> "Any government regulation of speech or published material is destructive to free society."
Things go off the rails right off the bat by conflating the First Amendment with freedom of speech, which almost always bodes ill for the remainder of the arguments presented. Anyway, the 1st Amendment is a subset of the general principle of freedom of speech that happens to bind the government. The formulation in Article 19 of the United Nations Declaration of Human Rights is a bit clearer about what freedom of speech is:
"Everyone has the right to freedom of opinion and expression; this right includes freedom to hold opinions without interference and to seek, receive and impart information and ideas through any media and regardless of frontiers"

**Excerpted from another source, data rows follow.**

-- ==== Sys2Proof/Syntax.lean ====
section
/-! DEFINITION. The commands of the LQ-4: one constructor for each row of spec/opcode_table.json. A request carries its
tag and its raw parameter bytes, in the order of 10 R183, so that the length and range checks of R180, R182 and the
owners' rules are the machine's; an event carries what arrives with it. -/

namespace Sys2Proof

/-- What a lane sees of one cell (01 R2). -/
inductive Cell where
  | one | zero | violation
  deriving DecidableEq, Repr

/-- The event inputs (09 R173). -/
inductive Pin where
  | ext0 | ext1
  deriving DecidableEq, Repr

/-- Why the port discards a frame handed over as a whole (10 R178); the gap has its own command. -/
inductive FrameFault where
  | badStopBit | lenOutOfRange | wrongCheck | overrun
  deriving DecidableEq, Repr

inductive Instr where
  /-- POWER_ON_RESET (R89): the straps RATE1 and RATE0 as they stand at its end (R176). -/
  | powerOnReset (rate1 rate0 : Bool)
  /-- RESET_PIN (R89): the release of RSTN, with the straps at that moment. -/
  | resetPin (rate1 rate0 : Bool)
  /-- RESET (R188), request 02h. -/
  | reset (tag : Byte) (params : List Byte)
  /-- RESET_TAKES_EFFECT (R188): the CHECK character of the RESET reply has been sent. -/
  | resetTakesEffect
  /-- DEVICE_INFO (R189), request 01h. -/
  | deviceInfo (tag : Byte) (params : List Byte)
  /-- ATTENTION (R171), request 03h. -/
  | attention (tag : Byte) (params : List Byte)
  /-- ATTENTION_CONFIG (R172), request 04h. -/
  | attentionConfig (tag : Byte) (params : List Byte)
  /-- EXT_CONFIG (R174), request 05h. -/
  | extConfig (tag : Byte) (params : List Byte)
  /-- PATTERN_SET (R136), request 06h. -/
  | patternSet (tag : Byte) (params : List Byte)
  /-- PATTERN_GET (R135), request 07h. -/
  | patternGet (tag : Byte) (params : List Byte)
  /-- TIME_GET (R98), request 10h. -/
  | timeGet (tag : Byte) (params : List Byte)
  /-- TIME_SET (R100), request 11h. -/
  | timeSet (tag : Byte) (params : List Byte)
  /-- TIME_STOP (R104), request 12h. -/
  | timeStop (tag : Byte) (params : List Byte)
  /-- TIME_RUN (R105), request 13h. -/
  | timeRun (tag : Byte) (params : List Byte)
  /-- LANE_START (R17), request 20h. -/
  | laneStart (tag : Byte) (params : List Byte)
  /-- LANE_STOP (R19), request 21h. -/
  | laneStop (tag : Byte) (params : List Byte)
  /-- LANE_STATUS (R24), request 22h. -/
  | laneStatus (tag : Byte) (params : List Byte)
  /-- PROFILE_SET (R31), request 23h. -/
  | profileSet (tag : Byte) (params : List Byte)
  /-- PROFILE_GET (R32), request 24h. -/
  | profileGet (tag : Byte) (params : List Byte)
  /-- PAGE_SWAP (R33), request 25h. -/
  | pageSwap (tag : Byte) (params : List Byte)
  /-- INTERVAL_CLOSE (R63), request 26h. -/
  | intervalClose (tag : Byte) (params : List Byte)
  /-- INTERVAL_TAKE (R65), request 27h. -/
  | intervalTake (tag : Byte) (params : List Byte)
  /-- TEST_START (R144), request 28h. -/
  | testStart (tag : Byte) (params : List Byte)
  /-- TEST_STOP (R145), request 29h. -/
  | testStop (tag : Byte) (params : List Byte)
  /-- INSERT (R146), request 2Ah. -/
  | insert (tag : Byte) (params : List Byte)
  /-- ENTRY_SET (R116), request 30h. -/
  | entrySet (tag : Byte) (params : List Byte)
  /-- ENTRY_GET (R117), request 31h. -/
  | entryGet (tag : Byte) (params : List Byte)
  /-- ENTRY_ARM (R118), request 32h. -/
  | entryArm (tag : Byte) (params : List Byte)
  /-- ENTRY_DISARM (R119), request 33h. -/
  | entryDisarm (tag : Byte) (params : List Byte)
  /-- ENTRY_PAUSE (R120), request 34h. -/
  | entryPause (tag : Byte) (params : List Byte)
  /-- ENTRY_RESUME (R120), request 35h. -/
  | entryResume (tag : Byte) (params : List Byte)
  /-- ENTRY_CLEAR (R121), request 36h. -/
  | entryClear (tag : Byte) (params : List Byte)
  /-- JOURNAL_TAKE (R83), request 40h. -/
  | journalTake (tag : Byte) (params : List Byte)
  /-- JOURNAL_STATUS (R86), request 41h. -/
  | journalStatus (tag : Byte) (params : List Byte)
  /-- JOURNAL_CONFIG (R81), request 42h. -/
  | journalConfig (tag : Byte) (params : List Byte)
  /-- JOURNAL_MARK (R87), request 43h. -/
  | journalMark (tag : Byte) (params : List Byte)
  /-- CAPTURE (R155), request 50h. -/
  | capture (tag : Byte) (params : List Byte)
  /-- CAPTURE_STATUS (R165), request 51h. -/
  | captureStatus (tag : Byte) (params : List Byte)
  /-- CAPTURE_TAKE (R164), request 52h. -/
  | captureTake (tag : Byte) (params : List Byte)
  /-- CAPTURE_ABORT (R162), request 53h. -/
  | captureAbort (tag : Byte) (params : List Byte)
  /-- UNKNOWN_CODE (R180): a good frame whose CODE the request table does not have. -/
  | unknownCode (tag code : Byte) (params : List Byte)
  /-- BAD_FRAME (R178). -/
  | badFrame (cause : FrameFault)
  /-- FRAME_GAP_TIMEOUT (R177): more than 5 ms without a character inside a frame. -/
  | frameGapTimeout
  /-- REPLY_SENT (R181): the CHECK character of the reply in progress has been sent. -/
  | replySent
  /-- CELL_ARRIVAL (R3): a cell on RXn. -/
  | cellArrival (lane : LaneNo) (cell : Cell)
  /-- TRANSMIT_CELL (R138). -/
  | transmitCell (lane : LaneNo)
  /-- DRIVER_FAULT (R22, R23): TXFn takes a level; low (false) in TEST is the driver fault. -/
  | driverFault (lane : LaneNo) (level : Bool)
  /-- FINE_TICK (R93): the divider delivers a 1/1024 s tick and the timebase takes it. -/
  | fineTick
  /-- SECOND_ARRIVAL (R52): the lane's accounting unit takes its oldest second arrival. -/
  | secondArrival (lane : LaneNo)
  /-- SCHEDULE_SECOND_ARRIVAL (R123): the table takes a second arrival, or goes on with the event it is working on;
  `share` is how many of its steps are done now, all where absent (R129: other blocks' events may fall between). -/
  | scheduleSecondArrival (share : Option Nat)
  /-- MINUTE_ARRIVAL (R124), with `share` as above. -/
  | minuteArrival (share : Option Nat)
  /-- SCHEDULE_FINE_TICK (R124), with `share` as above. -/
  | scheduleFineTick (share : Option Nat)
  /-- COUNTDOWN_EXPIRY (R124): a countdown the table has found due has its turn. -/
  | countdownExpiry (entry : EntryNo)
  /-- FILTER_SAMPLE (R173): the levels sampled on EXT0 and EXT1, true for high. -/
  | filterSample (ext0 ext1 : Bool)
  /-- SCHEDULE_EDGE (R126): the table takes a filtered edge of the pin, with `share` as above. -/
  | scheduleEdge (pin : Pin) (share : Option Nat)
  /-- EXT_EDGE (R174): the journal side takes a filtered edge of the pin. -/
  | extEdge (pin : Pin)
  /-- OSC_FAULT (R107): 10 ms without a crystal cycle. -/
  | oscFault
  /-- OSC_MEASURE_RESTART (R108): 1 ms without a crystal cycle during a fault. -/
  | oscMeasureRestart
  /-- OSC_RESUMED (R108): the recovery measure reaches 100 ms. -/
  | oscResumed
  /-- RECORD_ARRIVAL (R76): the record at this place of those on their way arrives at the journal. -/
  | recordArrival (place : Nat)
  /-- CONDITION_CHANGE (R169): the oldest change of this condition's level reaches the attention unit. -/
  | conditionChange (cond : CondNo)
  /-- CRX_CHARACTER (R177): a character on CRX and whether its stop bit is good. -/
  | crxCharacter (data : Byte) (goodStop : Bool)
  /-- CRYSTAL_CYCLE_SEEN (R108): a crystal cycle seen while osc_fault is set. -/
  | crystalCycleSeen
  deriving DecidableEq, Repr

end Sys2Proof
end

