/-- A profile takes 17 bytes (R186). -/
def Profile.image (p : Profile) : List Byte :=
  [byte p.bitRate.val] ++ le16 p.syncWord.toNat ++ le16 p.frameLength ++ [byte p.idleThreshold] ++ le16 p.losThreshold ++
  [byte (p.slotX.number + 16 * p.slotY.number), p.intervalMode.code] ++ le16 (p.burstThreshold.getD 0) ++
  [p.triggerByte.getD 0#8, byte p.capturePre, byte p.capturePost,
    byte (p.invert.code + bitAt (decide (p.loopback = .internal)) 2),
    byte (bitAt p.burstCapture 0 + bitAt p.journalCloses 1 + bitAt p.snapshot 2 + bitAt p.triggerByte.isSome 3)]

/-- Every field within the range of the profile table (02 R26, R31). -/
def Profile.inRange (p : Profile) : Bool :=
  decide (4 ≤ p.frameLength ∧ p.frameLength ≤ 256) && decide (8 ≤ p.idleThreshold ∧ p.idleThreshold ≤ 255) &&
  decide (256 ≤ p.losThreshold ∧ p.losThreshold ≤ 65535) && decide (p.capturePre ≤ 32) &&
  decide (1 ≤ p.capturePost ∧ p.capturePost ≤ 96) &&
  match p.burstThreshold with
  | Option.none => true
  | some t => decide (1 ≤ t ∧ t ≤ 65535)

/-! ### Schedule definitions (R187) -/

/-- An action code and its argument (R187). -/
def actionOf (code arg : Byte) : Option Action :=
  let onMask (a : LaneAction) : Option Action := if maskOk arg then some (.onLanes a arg) else none
  match code.toNat with
  | 1 => onMask .close
  | 2 => onMask .swap
  | 3 => onMask .testStart
  | 4 => onMask .testStop
  | 5 => onMask .insert
  | 6 => onMask .capture
  | 7 => some (.mark arg)
  | 8 => (entryOf arg).map .arm
  | 9 => (entryOf arg).map .disarm
  | _ => none

def actionsOf : List Byte → Option (List Action)
  | [] => some []
  | [_] => none
  | code :: arg :: rest => do
    let a ← actionOf code arg
    let more ← actionsOf rest
    some (a :: more)

/-- A numeric field or FFh for ANY (R187). -/
def fieldOf (hi : Nat) (b : Byte) : Option (Option Nat) :=
  if b = 0xFF#8 then some none else (inRange 0 hi b.toNat).map some

def daySelectorOf (selector arg : Byte) : Option DaySelector :=
  match selector.toNat with
  | 0 => if arg = 0#8 then some .any else none
  | 1 => if 1 ≤ arg.toNat ∧ arg.toNat ≤ 127 then some (.weekdays arg) else none
  | 2 => (inRange 1 31 arg.toNat).map .dayOfMonth
  | _ => none

/-- The kind fields of bytes 2 to 7; the unnamed ones are 0 (R182, R187). -/
def entryKindOf (kind b2 b3 b4 b5 b6 b7 : Byte) : Option EntryKind :=
  match kind.toNat with
  | 1 => do
    let second ← fieldOf 59 b2
    let minute ← fieldOf 59 b3
    let hour ← fieldOf 23 b4
    let day ← daySelectorOf b5 b6
    if b7 = 0#8 then some (.atTime second minute hour day) else none
  | 2 => do
    let base ← match b2.toNat with
      | 0 => some Base.fine1024 | 1 => some Base.fine64 | 2 => some Base.second | 3 => some Base.minute | _ => none
    let preset ← inRange 1 16777215 (word24 b3 b4 b5)
    if b6 = 0#8 ∧ b7 = 0#8 then some (.countdown base preset) else none
  | 3 => do
    let pin ← if b2 = 0#8 then some Pin.ext0 else if b2 = 1#8 then some Pin.ext1 else none
    let edge ← match b3.toNat with
      | 1 => some EdgeChoice.rising | 2 => some EdgeChoice.falling | 3 => some EdgeChoice.both | _ => none
    if b4 = 0#8 ∧ b5 = 0#8 ∧ b6 = 0#8 ∧ b7 = 0#8 then some (.external pin edge) else none
  | _ => none

/-- The definition an ENTRY SET carries (R116, R187); the caller has checked its length. -/
def definitionOf : List Byte → Option Definition
  | k :: fl :: b2 :: b3 :: b4 :: b5 :: b6 :: b7 :: rest => do
    let kind ← entryKindOf k b2 b3 b4 b5 b6 b7
    let flags ← inRange 0 3 fl.toNat
    let actions ← actionsOf rest
    some ⟨kind, flags.testBit 0, flags.testBit 1, actions⟩
  | _ => none

def fieldByte (f : Option Nat) : Byte := match f with
  | none => 0xFF#8
  | some n => byte n

def LaneAction.code : LaneAction → Byte
  | .close => 1#8 | .swap => 2#8 | .testStart => 3#8 | .testStop => 4#8 | .insert => 5#8 | .capture => 6#8

def Action.image : Action → List Byte
  | .onLanes a mask => [a.code, mask]
  | .mark tag => [7#8, tag]
  | .arm e => [8#8, byte e.val]
  | .disarm e => [9#8, byte e.val]

def DaySelector.image : DaySelector → List Byte
  | .any => [0#8, 0#8]
  | .weekdays set => [1#8, set]
  | .dayOfMonth d => [2#8, byte d]

def Base.code : Base → Byte
  | .fine1024 => 0#8 | .fine64 => 1#8 | .second => 2#8 | .minute => 3#8

def EntryKind.code : EntryKind → Byte
  | .atTime .. => 1#8 | .countdown .. => 2#8 | .external .. => 3#8

/-- Bytes 2 to 7 of a definition (R187). -/
def EntryKind.fields : EntryKind → List Byte
  | .atTime second minute hour day => [fieldByte second, fieldByte minute, fieldByte hour] ++ day.image ++ [0#8]
  | .countdown base preset => base.code :: le24 preset ++ [0#8, 0#8]
  | .external pin edge => [if pin = .ext1 then 1#8 else 0#8, edge.code, 0#8, 0#8, 0#8, 0#8]

/-- A definition takes 8 bytes and 2 for each action (R187). -/
def Definition.image (d : Definition) : List Byte :=
  [d.kind.code, byte (bitAt d.repeats 0 + bitAt d.journalFire 1)] ++ d.kind.fields ++ d.actions.flatMap Action.image

/-! ### The check byte and the reply frame (R179, R180) -/

/-- One shift of the check register (R179). -/
def crcShift (r : Byte) : Byte := if r.msb then (r <<< 1) ^^^ 0x07#8 else r <<< 1

/-- One byte into the check register: exclusive or, then eight shifts (R179). -/
def crcByte (r b : Byte) : Byte :=
  crcShift (crcShift (crcShift (crcShift (crcShift (crcShift (crcShift (crcShift (r ^^^ b))))))))

/-- The check byte over the bytes from LEN on (R179). -/
def crc (bytes : List Byte) : Byte := bytes.foldl crcByte 0#8

/-- The bytes a reply puts on CTX, SOF to CHECK (R180). -/
def Reply.frame (r : Reply) : List Byte :=
  let body := byte (3 + r.results.length) :: r.tag :: r.code :: r.status.code :: r.results
  Config.startOfFrame :: body ++ [crc body]

/-- What an owner answers to a request: a status and, for OK, the results (R180). -/
structure Answer where
  status : Status
  results : List Byte
  deriving DecidableEq, Repr

def Answer.ok (results : List Byte) : Answer := ⟨.ok, results⟩

/-- A reply whose status is not OK carries no results (R180). -/
def Answer.refuse (st : Status) : Answer := ⟨st, []⟩

/-- The four per-lane status bytes: FFh for a lane the mask does not name (R182). -/
def laneStatusBytes (statuses : List (LaneNo × Status)) : List Byte :=
  allLanes.map fun n => match statuses.lookup n with
    | some st => st.code
    | none => 0xFF#8

end Sys2Proof.Machine
end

This encompasses individuals, organizations, businesses, and, yes, governments. This is why the deplatforming of Parler (which in some sense was a happy thing) is still a freedom of speech issue despite not being a First Amendment issue or illegal; third parties stepped in to interfere with those who wanted to impart legal (albeit deplorable) speech and those who wanted to receive legal (ditto) speech. What can be done to one set of people can be done to any other, bad or good, and that's a hazard.
> "Hopefully you immediately think of exceptions..."
Sets up the unfortunately all too common "speech that causes clear and immediate harm is illegal so you don't _actually_ believe in freedom of speech" argument which, much like attacking a point nobody was trying to defend, is neither interesting nor persuasive. Such speech is seldom the core issue of the controversial freedom of speech cases we're discussing in the first place. For example, neither the ACLU's Skokie or even Charlottesville freedom of speech cases had known expectation of immediate harm to others, despite the odious nature of who they were defending.
> "The grey area is why people who are knowledgeable are unsure and people who know nothing are confident. One sees complexities, the other is blind to them."
A pleasant appeal to HN's collective intellectual vanity. Let's see where it takes us.
> "Every person on the planet being able to publish a message that can be read by every human (twitter) is something the human race has never had to face before. Facebook can choose to promote hateful speech with algorithms and incite hatred through doing so, gaining them engagement (addiction) in the process. Is that healthy for society? Is fox news healthy? On the other side is CNN (fake news?) healthy? Should China/Russia be able to purchase American airtime? Should American celebrities and businesses be protected from having their speech coerced by foreign powers?"
Let's substitute for your final paragraphs, a statement I feel is equivalent (please let me know if you think it's an unfair characterization):
"The knowledgeable know better than the ignorant so it's justifiable for the knowledgeable to protect them from themselves by limiting fake news/hateful speech from what they see, with the understanding that what constitutes fake news/hateful speech is decided on by the knowledgeable."
While seductive to a certain type of mindset, the paternalistic and ripe for abuse nature of this idea should be self-evident. It is the progressive equivalent of Kipling's (deeply racist and colonialist) "The White Man's Burden", only here the it is the progressive who are being exhorted to bring enlightenment to the benighted ignorant.
But let's go further and suppose that it were justified somehow, we'd still be faced with the problem that we not know the truth now and, even worse, we don't know what the future will determine the truth to be. Permitting suppression of "hateful speech" would have suppressed the civil rights movement (immensely unpopular in its time), LGBT rights movement (same), and other social movements now deemed important steps in improving human civil rights.
So, in the end, there is nothing new, insightful, nor persuasive to be found here.
(I await the inevitable reply where I'm accused of being a conservative.)